• What to do: The result should be an exact copy of the lines from the one with "let q := (s.core n).stream i" through the last line of the data below, both included.
++++++++
/-- DONE_ACTION: the oldest due action, once the writes of its tile are visible at its scope (R187). -/
def execDoneAction (n : CoreNum) (i : BitVec 4) (s : State) : Out :=
  let n := n.toNat
  let i := i.toNat
  let q := (s.core n).stream i
  let pop := fun (s : State) => s.setStream n i { (s.core n).stream i with due := ((s.core n).stream i).due.drop 1 }
  .next (match q.due with
    | [] => s
    | a :: _ =>
      if a.act.scope == 6 && s.unacked (.stream n i) then s
      else if !a.act.tok then
        let d := a.act.arg
        (pop s).padWrite32 (flagCore d) (flagOff d) ((fld d.toNat 63 32 + a.k) % 2 ^ 32)
      else
        let t : Token := { value := w32 a.tile, colour := a.colour, context := a.context, iter := BitVec.ofNat 14 a.tile, fmt := 1,
                           slot := BitVec.ofNat 2 a.slot, eor := true, eos := true, poison := false, bubble := false, gen := 0 }
        match s.offer n (a.act.arg.toNat % 16) a.slot t with
        | (s, .taken) => pop s
        | (s, .noUser) => pop (s.setStream n i ((s.core n).stream i).lose)
        | (s, .wait) => s)

/-- Streams of a section that ends: early, RESERVED goes back to BOUND and RUNNING closes (Table 10.1); a completed section
leaves them as they are. -/
def State.sectionStreams (s : State) (n e : Nat) (early : Bool) : State :=
  let c := s.core n
  s.setCore n { c with streams := c.streams.map fun q =>
    (q.1, if q.2.inSect == some e then
      if !early then { q.2 with inSect := none } else
      match q.2.st with
      | .reserved => { q.2 with st := .bound, inSect := none }
      | .running => { q.2 with st := .closed, inSect := none, gate := false }
      | _ => { q.2 with inSect := none }
    else q.2) }

end Sys2Proof.Machine
end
++++++++
• Written response:
  let q := (s.core n).stream i
  let pop := fun (s : State) => s.setStream n i { (s.core n).stream i with due := ((s.core n).stream i).due.drop 1 }
  .next (match q.due with
    | [] => s
    | a :: _ =>
      if a.act.scope == 6 && s.unacked (.stream n i) then s
      else if !a.act.tok then
        let d := a.act.arg
        (pop s).padWrite32 (flagCore d) (flagOff d) ((fld d.toNat 63 32 + a.k) % 2 ^ 32)
      else
        let t : Token := { value := w32 a.tile, colour := a.colour, context := a.context, iter := BitVec.ofNat 14 a.tile, fmt := 1,
                           slot := BitVec.ofNat 2 a.slot, eor := true, eos := true, poison := false, bubble := false, gen := 0 }
        match s.offer n (a.act.arg.toNat % 16) a.slot t with
        | (s, .taken) => pop s
        | (s, .noUser) => pop (s.setStream n i ((s.core n).stream i).lose)
        | (s, .wait) => s)

/-- Streams of a section that ends: early, RESERVED goes back to BOUND and RUNNING closes (Table 10.1); a completed section
leaves them as they are. -/
def State.sectionStreams (s : State) (n e : Nat) (early : Bool) : State :=
  let c := s.core n
  s.setCore n { c with streams := c.streams.map fun q =>
    (q.1, if q.2.inSect == some e then
      if !early then { q.2 with inSect := none } else
      match q.2.st with
      | .reserved => { q.2 with st := .bound, inSect := none }
      | .running => { q.2 with st := .closed, inSect := none, gate := false }
      | _ => { q.2 with inSect := none }
    else q.2) }

end Sys2Proof.Machine
end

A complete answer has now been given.